/-- R409 to R413, R414: in step 6 of start a discovery ends with its DISC; one that is OK in a slot that never held a module starts a
new ledger with the module's identity, and one that is not fails its channel, which is fenced. An hourly reading adds the increase
since the last one to ECS_A and ECS_B; a subchannel that is fenced, halted, in training, asleep or quiet misses it. Each second every present, powered module ages by one, and counts a hot second. A store of a
ledger that ends puts its bytes into the NVM.
Where the condition of an event does not hold nothing changes: the model's choice, log entry 3. -/
def Obligations.ModulesKeepTheirLedgers : Prop :=
  ∀ s : State,
    (∀ (m : Fin 32) (p : ModuleProbe) (b0 : Block), b0 = { s.block with start := { s.block.start with
          discWait := s.block.start.discWait - 2 ^ m.val } } → bitOf s.block.start.discWait m = true →
        s.block.start.discWait ≠ 2 ^ m.val → s.block.rd HBR_STATUS_STATE = 1 → s.block.rd HBR_STATUS_STEP = 6 →
        s.block.start.asked = false → s.block.phy.trainQ = [] → s.block.phy.train = [] →
      s.answers (.moduleDiscoveryDone m p) (fun b => b.rd (MOD_STATE_DISC m) = s.block.discOf m p
        ∧ b.start.discWait = s.block.start.discWait - 2 ^ m.val ∧ b.rd HBR_STATUS_STEP = 6
        ∧ (s.block.discOf m p = 0 → (s.block.mod.ledger.get m).presence = 0 →
            b.mod.ledger.get m = s.block.newLedger p [] ∧ b.mod.geom.get m = geomCode p ∧ b.mod.sensors.get m = p.sensors.toNat
            ∧ (∀ j : Nat, j ≠ m.val → b.mod.ledger.get j = s.block.mod.ledger.get j) ∧ b.start = b0.start)
        ∧ (s.block.discOf m p ≠ 0 → b.bit HBR_CH_STATUS_FAILED (m / 2) = true ∧ b.subFenced (m / 2 * 2) = true
            ∧ b.subFenced (m / 2 * 2 + 1) = true ∧ (b.flt.recs.get 64).valid = true)))
    ∧ (∀ (m : Fin 32) (a c : BitVec 32) (oa oc : Nat), (s.block.mod.ledger.get m).presence = 1 → s.block.chState (m / 2) = pwA0 →
        bitOf (s.block.quietKinds (2 * (m / 2 : Nat))) 3 = false → bitOf (s.block.quietKinds (2 * (m / 2 : Nat) + 1)) 3 = false →
        (∀ x : Fin 2, s.block.subFenced (m / 2 * 2 + x) = false ∧ s.block.on (CLS_STATUS_HALTED (s.block.schedOf (m / 2 * 2 + x))) = false
          ∧ s.block.phy.train.get (m / 2 * 2 + x) = none) →
        s.block.mod.ecsBase.get (2 * m) = some oa → s.block.mod.ecsBase.get (2 * m + 1) = some oc →
      s.answers (.ecsReading m a c) (fun b =>
        (b.mod.ledger.get m).ecsA = min ((s.block.mod.ledger.get m).ecsA + (a.toNat - oa)) 0xFFFFFFFF
        ∧ (b.mod.ledger.get m).ecsB = min ((s.block.mod.ledger.get m).ecsB + (c.toNat - oc)) 0xFFFFFFFF
        ∧ b.mod.ecsBase.get (2 * m) = some a.toNat ∧ b.mod.ecsBase.get (2 * m + 1) = some c.toNat
        ∧ (∀ j : Nat, j ≠ m.val → b.mod.ledger.get j = s.block.mod.ledger.get j)))
    ∧ (∀ (m : Fin 32) (a c : BitVec 32), (∀ x : Fin 2, s.block.ecsMissed (m / 2 * 2 + x) = true) →
        exec (.ecsReading m a c) s = .next s)
    ∧ (s.block.pwr.inS3 = true → exec .ledgerSecond s = .next s)
    ∧ (s.block.pwr.inS3 = false →
      s.answers .ledgerSecond (fun b => ∀ m : Fin 32, b.mod.high.get m = none ∧ b.mod.count.get m = false
        ∧ ((s.block.mod.ledger.get m).presence ≠ 1 → b.mod.ledger.get m = s.block.mod.ledger.get m)
        ∧ ((s.block.mod.ledger.get m).presence = 1 → s.block.chState (m / 2) ≠ pwOFF →
            (b.mod.ledger.get m).powered = min ((s.block.mod.ledger.get m).powered + 1) 0xFFFFFFFF
            ∧ (b.mod.ledger.get m).ce = (s.block.mod.ledger.get m).ce ∧ (b.mod.ledger.get m).serial = (s.block.mod.ledger.get m).serial
            ∧ ∀ t : Int, s.block.mod.high.get m = some t → s.block.mod.bad.get m = false →
              (b.mod.ledger.get m).hot = (if 340 ≤ t then min ((s.block.mod.ledger.get m).hot + 1) 0xFFFFFFFF
                else (s.block.mod.ledger.get m).hot)
              ∧ (b.mod.ledger.get m).maxTemp = max (s.block.mod.ledger.get m).maxTemp t)))
    ∧ ∀ (m : Fin 32) (x : NvStore) (rest : List NvStore), s.block.stores = x :: rest → x.key = 1000 + m →
        s.block.cal.again.get (1000 + m) = false →
      s.answers (.ledgerStoreDone m) (fun b => b.nvmBytes x.off x.bytes.length = x.bytes ∧ b.stores = rest
        ∧ (∀ a : Nat, a < x.off ∨ x.off + x.bytes.length ≤ a → b.nvmByte a = s.block.nvmByte a)
        ∧ (rest = [] → b.rd NVM_STATUS_BUSY = 0)
        ∧ b = { s.block with regs := b.regs, stores := b.stores, nvm := b.nvm } ∧ s.block.regsBut b [NVM_STATUS_BUSY.key])

/-- R418 to R422: RELEASE that nothing refuses quiesces both subchannels and drains; a refused command shows its CODE and changes no
state, and one while a command runs sets OVERRUN. At the drain's timeout the channel is fenced with DRAIN_LOST and power-off requested;
acknowledged, it is OFF and RELEASED. ATTACH requests power; power-good starts the discovery of its slots, and its lack ends in FAILED
with NO_POWER. Memory initialisation ends in ATTACHED, from which RESUME clears QUIESCE and the fences. (No training waits or runs on the
channel, and it is not in lockstep.) -/
def Obligations.ReplacementGoesThroughItsStates : Prop :=
  ∀ (s : State) (n : Fin 16), s.block.chLockstep n = false → s.block.phy.trainQ = [] → s.block.phy.train = [] →
    (∀ (role : Role) (c : Nat × Instr), c ∈ [(1, Instr.release role n), (2, .attach role n), (3, .rplResume role n)] →
        s.grants role (MOD_RPL_CTL_CMD n).off (withField (0 : Word) (MOD_RPL_CTL_CMD n) c.1) →
      (s.block.rplState n = rpReleasing ∨ s.block.rplState n = rpAttaching →
        s.answers c.2 (fun b => b.rd (MOD_RPL_STATUS_OVERRUN n) = 1
          ∧ s.block.wrote b [(MOD_RPL_CTL_CMD n).key, (MOD_RPL_STATUS_OVERRUN n).key]
          ∧ b = { s.block with regs := b.regs, mg := b.mg }))
      ∧ (s.block.rplState n = rpInService → c.1 ≠ 1 →
        s.answers c.2 (fun b => b.rd (MOD_RPL_STATUS_CODE n) = 1
          ∧ s.block.wrote b [(MOD_RPL_CTL_CMD n).key, (MOD_RPL_STATUS_CODE n).key]
          ∧ b = { s.block with regs := b.regs, mg := b.mg })))
    ∧ (∀ role : Role, s.grants role (MOD_RPL_CTL_CMD n).off (withField (0 : Word) (MOD_RPL_CTL_CMD n) 1) →
        s.block.rplState n ≠ rpReleasing → s.block.rplState n ≠ rpAttaching →
      (s.block.releaseCode n = 0 → s.block.subFenced (2 * n) = false → (s.block.subs.get (2 * n)).rq ≠ [] →
        s.answers (.release role n) (fun b => b.rplState n = rpReleasing ∧ b.rd (MOD_RPL_STATUS_CODE n) = 0
          ∧ b.rd (SCH_CTL_QUIESCE (2 * n)) = 1 ∧ b.rd (SCH_CTL_QUIESCE (2 * n + 1)) = 1 ∧ b.mod.phase.get n = 1
          ∧ s.block.wrote b [(MOD_RPL_CTL_CMD n).key, (MOD_RPL_STATUS_STATE n).key, (MOD_RPL_STATUS_CODE n).key,
              (SCH_CTL_QUIESCE (2 * n)).key, (SCH_CTL_QUIESCE (2 * n + 1)).key]
          ∧ b = { s.block with regs := b.regs, mg := b.mg, mod := { s.block.mod with phase := b.mod.phase } }))
      ∧ (s.block.releaseCode n ≠ 0 →
        s.answers (.release role n) (fun b => b.rd (MOD_RPL_STATUS_CODE n) = s.block.releaseCode n
          ∧ s.block.wrote b [(MOD_RPL_CTL_CMD n).key, (MOD_RPL_STATUS_CODE n).key]
          ∧ b = { s.block with regs := b.regs, mg := b.mg })))
    ∧ (s.block.rplState n = rpReleasing → s.block.mod.phase.get n = 1 →
      s.answers (.releaseDrainTimeout n) (fun b => b.rd (MOD_RPL_STATUS_DRAIN_LOST n) = 1 ∧ b.rplState n = rpReleasing
        ∧ b.subFenced (2 * n) = true ∧ b.subFenced (2 * n + 1) = true ∧ b.mod.phase.get n = 2
        ∧ (∀ i ∈ [2 * n.val, 2 * n.val + 1], (s.block.subFenced i = false → (b.subs.get i).rq = [] ∧ (b.subs.get i).wq = [])
            ∧ (b.subs.get i).selfRef = List.range (b.subRanks i) ∧ (b.subs.get i).ckStop = true)
        ∧ bitOf b.pwr.chLow n = true ∧ bitOf b.pwr.modLow n = true))
    ∧ (s.block.rplState n = rpReleasing → s.block.mod.phase.get n = 2 →
      s.answers (.releasePowerOffAck n) (fun b => b.rplState n = rpReleased ∧ b.rd (MOD_RPL_STATUS_CODE n) = 0
        ∧ b.chState n = pwOFF ∧ b.mod.phase.get n = 0 ∧ (b.mod.ledger.get (2 * n)).soft = 0
        ∧ (b.mod.ledger.get (2 * n + 1)).soft = 0 ∧ b.rd MOD_STATUS_RPL_END = 1
        ∧ b.pwr.chBad = s.block.pwr.chBad ||| (1 <<< n.val) ∧ b.nvm = s.block.nvm
        ∧ (∀ j : Nat, j ≠ 2 * n.val → j ≠ 2 * n.val + 1 → b.subs.get j = s.block.subs.get j)))
    ∧ (∀ role : Role, s.grants role (MOD_RPL_CTL_CMD n).off (withField (0 : Word) (MOD_RPL_CTL_CMD n) 2) →
        s.block.rplState n = rpReleased →
      s.answers (.attach role n) (fun b => b.rplState n = rpAttaching ∧ b.rd (MOD_RPL_STATUS_CODE n) = 0 ∧ b.mod.phase.get n = 3
        ∧ bitOf b.pwr.chLow n = false ∧ bitOf b.pwr.modLow n = false
        ∧ s.block.wrote b [(MOD_RPL_CTL_CMD n).key, (MOD_RPL_STATUS_STATE n).key, (MOD_RPL_STATUS_CODE n).key]
        ∧ b = { s.block with regs := b.regs, mg := b.mg, mod := b.mod, pwr := b.pwr }))
    ∧ (s.block.rplState n = rpAttaching → s.block.mod.phase.get n = 3 →
      (s.block.chDimms n = 1 →
        s.answers (.attachPowerGood n) (fun b => b.chState n = pwA0 ∧ b.mod.phase.get n = 4 ∧ b.rplState n = rpAttaching
          ∧ b.mod.wait = s.block.mod.wait ||| (1 <<< (2 * n.val))
          ∧ s.block.onlyRegs { b with mod := s.block.mod, pwr := s.block.pwr } [(PWR_CH_STATUS_STATE n).key]))
      ∧ (s.block.rd (FLT_SEV_SEV 67) ≠ 3 →
        s.answers (.attachPowerTimeout n) (fun b => b.rplState n = rpFailed ∧ b.rd (MOD_RPL_STATUS_CODE n) = 5
          ∧ b.mod.phase.get n = 0 ∧ b.rd MOD_STATUS_RPL_END = 1 ∧ (b.flt.recs.get 67).valid = true
          ∧ b = { s.block with regs := b.regs, mod := b.mod, flt := b.flt })))
    ∧ (bitOf s.block.start.initWait n = false → s.block.mod.phase.get n = 6 →
      s.answers (.memoryInitDone n) (fun b => b.rplState n = rpAttached ∧ b.rd (MOD_RPL_STATUS_CODE n) = 0 ∧ b.mod.phase.get n = 0
        ∧ (b.subs.get (2 * n)).initing = false ∧ (b.subs.get (2 * n + 1)).initing = false ∧ b.rd MOD_STATUS_RPL_END = 1
        ∧ b = { s.block with regs := b.regs, mod := b.mod, subs := b.subs }))
    ∧ ∀ role : Role, s.grants role (MOD_RPL_CTL_CMD n).off (withField (0 : Word) (MOD_RPL_CTL_CMD n) 3) →
        s.block.rplState n = rpAttached →
        (∀ i ∈ [2 * n.val, 2 * n.val + 1], s.block.bit FLT_FENCE_IN_SUB_U i = false ∧ (s.block.subs.get i).selfRef = []) →
      s.answers (.rplResume role n) (fun b => b.rplState n = rpInService ∧ b.rd (MOD_RPL_STATUS_CODE n) = 0
        ∧ ∀ i ∈ [2 * n.val, 2 * n.val + 1], b.rd (SCH_CTL_QUIESCE i) = 0 ∧ b.subFenced i = false
          ∧ (s.block.subFenced i = true → (b.subs.get i).ticking = true))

Task description: Please show, exactly as written, every line above that contains the word "recs".

Response box:
            ∧ b.subFenced (m / 2 * 2 + 1) = true ∧ (b.flt.recs.get 64).valid = true)))
          ∧ b.mod.phase.get n = 0 ∧ b.rd MOD_STATUS_RPL_END = 1 ∧ (b.flt.recs.get 67).valid = true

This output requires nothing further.